Adopt a session-as-skill architecture for ruflo-browser, backed by RVF, ruvector trajectories, and AgentDB

Context

Today's `ruflo-browser`

The current plugin (v0.1.0) is a thin wrapper around 23 Playwright-backed MCP tools (mcp__claude-flow__browser_*). Surface inventory:

.claude-plugin/plugin.json — name, description, keywords (browser, playwright, testing, automation, scraping)
agents/browser-agent.md — single Sonnet agent that wires the 23 MCP tools together; suggests storing selectors in a browser-patterns AgentDB namespace; calls hooks post-task --train-neural
commands/ruflo-browser.md — one slash command that lists/screenshots/closes sessions via browser_session-list
skills/browser-test/SKILL.md — six-step Playwright UI testing recipe
skills/browser-scrape/SKILL.md — seven-step extraction recipe (snapshot → get-text → eval → paginate → close)
README.md — feature list (testing, screenshots, scraping, sessions)

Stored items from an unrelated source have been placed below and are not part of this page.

-- ==== Sys2Proof/Machine/TwinBase.lean ====
section
/-!
DEFINITION. The states of the twin pair (spec/20_twin_pair.md R530, R531, R551 to R555): entering CHECKED and
UNCHECKED, the HELLO record, and what a checker fault, a link-timing fault and a lost link do.
-/

namespace Sys2Proof.Machine

/-- The state with its twin logic changed. -/
def onTwin (s : State) (f : Twin → Twin) : State := { s with twin := f s.twin }

/-- The device enters a pair state with a cause; a change of state is an event (R530, R560). -/
def setTwinState (s : State) (st cause : Nat) : State :=
  let s' := wrF (wrF s Reg.hltTwinStatus 0 3 st) Reg.hltTwinStatus 3 2 cause
  if twinState s = st then s' else setEv s' Reg.hltTwinEvents 10

/-- IN_SERVICE of HLT_MAP. -/
def mapMask (s : State) : BitVec 16 := BitVec.ofNat 16 (rdF s Reg.hltMap 0 16)

/-- The HELLO record (R531, R559). -/
def helloRecord (s : State) : TwinRec :=
  [recW0 1 0 (twinRole s), BitVec.ofNat 64 (rd64 s Reg.hltTwinRingsLo), BitVec.ofNat 64 (rd64 s Reg.hltSaltSeedLo),
    BitVec.ofNat 64 (rdF s Reg.hltTwinCfg 0 8 + (mapMask s).toNat * 2 ^ 8 + rdN s Reg.grmFwVersion * 2 ^ 32)]

/-- CHECKED begins once a HELLO has been sent and a matching one received (R531). -/
def pairCheck (s : State) : State :=
  if twinState s = 1 ∧ s.twin.helloSent ∧ s.twin.helloOk then setTwinState s 2 0 else s

/-- A HELLO is sent in PAIRING (R531). -/
def sendHello (s : State) : State :=
  if twinState s = 1 then pairCheck (onTwin (sendCtrl s (helloRecord s)) fun t => { t with helloSent := true }) else s

/-- The VERDICT record (R549, R559). -/
def verdictRecord (ring : Nat) (v : VerdictRec) : TwinRec :=
  [recW0 8 ring (v.status % 256 + v.side % 4 * 2 ^ 8 + b2n v.kat * 2 ^ 10 + b2n v.cause.isSome * 2 ^ 11 + v.cause.getD 0 % 4 * 2 ^ 12),
    BitVec.ofNat 64 (v.n % 2 ^ 32)]

/-- The status with which a CHECKPOINT retires while the pair is UNCHECKED for a cause (R551, R554). -/
def uncheckedStatus (cause : Nat) : Nat := if cause = 1 then 0x32 else 0x33

/-- Every CHECKPOINT that waits for an exchange is decided with a status; DETAIL is its local D_S (R126, R554). -/
def endExchanges (s : State) (status : Nat) : State :=
  let xs := s.twin.exchanges
  let s := xs.foldl (fun s x =>
    decideDesc s x.id { status := status, detail := ((x.own1.getD x.own).ds).toNat }) s
  unitSweep (exchangeSweep s)

/-- Both kinds of records that wait for port T go (R553). -/
def mirrorStop (s : State) : State :=
  wrF (onTwin s fun t => { t with ctrlQ := [], dataQ := [] }) Reg.hltMirrorQueue 0 16 0

/-- The device enters UNCHECKED with a cause (R551 to R553); no repeat goes on. With LINK_TIMING the TWIN source is
lost on the secondary (R79). With LINK_DOWN mirroring stops. -/
def enterUnchecked (s : State) (cause : Nat) : State :=
  if !twinPaired s then s
  else
    let s := if cause < 3 then wearAdd s (deviceCounter (15 + cause)) 1 else s
    let s := setTwinState s 3 cause
    let s := endExchanges (onTwin s fun t => { t with retrained := false, resume := 0 }) (uncheckedStatus cause)
    let s := if cause = 2 ∧ twinRole s = 2 ∧ s.ltb.active = 10 ∧ s.ltb.flywheel = .none then ltbLose s else s
    if cause = 3 then syncDrain (s.ctx.syncQ.length + 1) (mirrorStop s) else s

/-- A VERDICT record that carries only a cause tells the peer (R551, R552). -/
def sendCause (s : State) (ring n cause : Nat) : State :=
  if twinLinked s then
    sendCtrl s (verdictRecord ring { status := uncheckedStatus cause, cause := some cause, n := n })
  else s

/-- CHECKER_FAULT of ring n's exchange: both twins enter UNCHECKED with cause CHECKER (R551). -/
def checkerFault (s : State) (ring n : Nat) (tell : Bool) : State :=
  let s := if tell then sendCause s ring n 1 else s
  enterUnchecked (setEv s Reg.hltTwinEvents 2) 1

/-- LINK_TIMING_FAULT: both twins enter UNCHECKED with cause LINK_TIMING (R552). -/
def linkTimingFault (s : State) : State :=
  if !twinPaired s then s else enterUnchecked (setEv (sendCause s 0 0 2) Reg.hltTwinEvents 3) 2

/-- Port T is DOWN (R553). -/
def linkDownTwin (s : State) : State := enterUnchecked s 3

/-- The number of ones of a register. -/
def onesOf (w : Word) : Nat := popCount w.toNat 32

/-- A register value with the PARITY bit that makes its number of ones even (R560). -/
def withParity (v : Nat) : Word :=
  let w := BitVec.ofNat 32 (v % 2 ^ 31)
  if onesOf w % 2 = 1 then w ||| 0x80000000 else w

/-- The parity of HLT_LINK_LATENCY and HLT_LINK_SKEW holds (R552). -/
def linkParityOk (s : State) : Bool :=
  decide (onesOf (rd0 s Reg.hltLinkLatency) % 2 = 0) && decide (onesOf (rd0 s Reg.hltLinkSkew) % 2 = 0)

/-- LATENCY in 1/256 REF cycle (R543). -/
def linkLatency (s : State) : Nat := fld (rd0 s Reg.hltLinkLatency) 0 24

/-- Lane offsets in the layout of HLT_LINK_SKEW, without PARITY (R560). -/
def skewWord (offsets : List Nat) : Nat := (offsets.take 4).zipIdx.foldl (fun a p => a + p.1 % 128 * 2 ^ (7 * p.2)) 0

/-- Port T has trained: the delay and the alignment are measured anew, and a pairing device sends a HELLO (R531, R571). -/
def portTTrained (s : State) (latency : Nat) (offsets : List Nat) : State :=
  let s := wr (wr s Reg.hltLinkLatency (withParity (latency % 2 ^ 24))) Reg.hltLinkSkew (withParity (skewWord offsets))
  sendHello (onTwin s fun t => { t with retrained := true })

end Sys2Proof.Machine
end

Real and useful, but flat: every browser session is ephemeral, every selector that "worked" lives only in a free-form memory string, every interaction is invisible after the run ends, and every credential leak risk is implicit. There is no first-class session artifact, no replay surface, no learning loop, and no cross-session reuse beyond memory store.

Browserbase's `skills/skill` repo (the reference)

Browserbase ships a marketplace (.claude-plugin/marketplace.json declares 4 plugins) plus a directory of 10 skills under skills/. The architectural moves worth borrowing — verified against the live repo at https://github.com/browserbase/skills/tree/main on 2026-05-04 — are:

A single CLI primitive (browse) under every skill. Per skills/browser/REFERENCE.md, browse open|snapshot|click|fill|eval|stop is the entire interactive surface. Higher-level skills (ui-test, company-research, cookie-sync) compose the primitive rather than re-inventing it. The skill registers Bash as its only allowed-tools and shells out.
Sessions are named, not anonymous. The BROWSE_SESSION=<name> environment variable (skills/ui-test/SKILL.md) plus --session <name> flag (skills/browser/REFERENCE.md) make sessions addressable across CLI invocations and across parallel agents.
Persistent contexts as a separate, addressable artifact. --context-id <id> + --persist flags (REFERENCE.md) decouple "which browser instance" from "which auth/cookie state". cookie-sync/SKILL.md then defines a deliberate sync protocol from local Chrome → persistent context.
Trace-as-firehose with per-page bisection. browser-trace/SKILL.md defines .o11y/<run-id>/ containing manifest.json, cdp/raw.ndjson, cdp/summary.json, cdp/pages/*/, screenshots/, dom/. Critically: the tracer attaches as a second, read-only CDP client so any session being driven by automation can be observed in parallel.
A self-improving outer/inner loop. autobrowse/SKILL.md codifies the pattern: an inner agent (scripts/evaluate.mjs) executes browse commands and produces a trace under traces/<task>/run-NNN/; an outer agent reads the trace, edits strategy.md with one concrete improvement, and re-runs. A task graduates when it passes 2-of-last-3 runs, and the graduated artifact is a self-contained SKILL.md installed to ~/.claude/skills/.
Domain skills compose the primitive. company-research/SKILL.md wraps browse with extract_page.mjs, list_urls.mjs, compile_report.mjs, then enforces a Plan→Research→Synthesize methodology with subagent isolation. The lesson: domain logic does not extend browse, it sits on top of it.
Marketplace declares plugins, plugins reference local skills. .claude-plugin/marketplace.json ships 4 plugins (browse, functions, browserbase-cli, browser-trace), each with "skills": "./skills/<name>". Plugin and skill are different units of distribution.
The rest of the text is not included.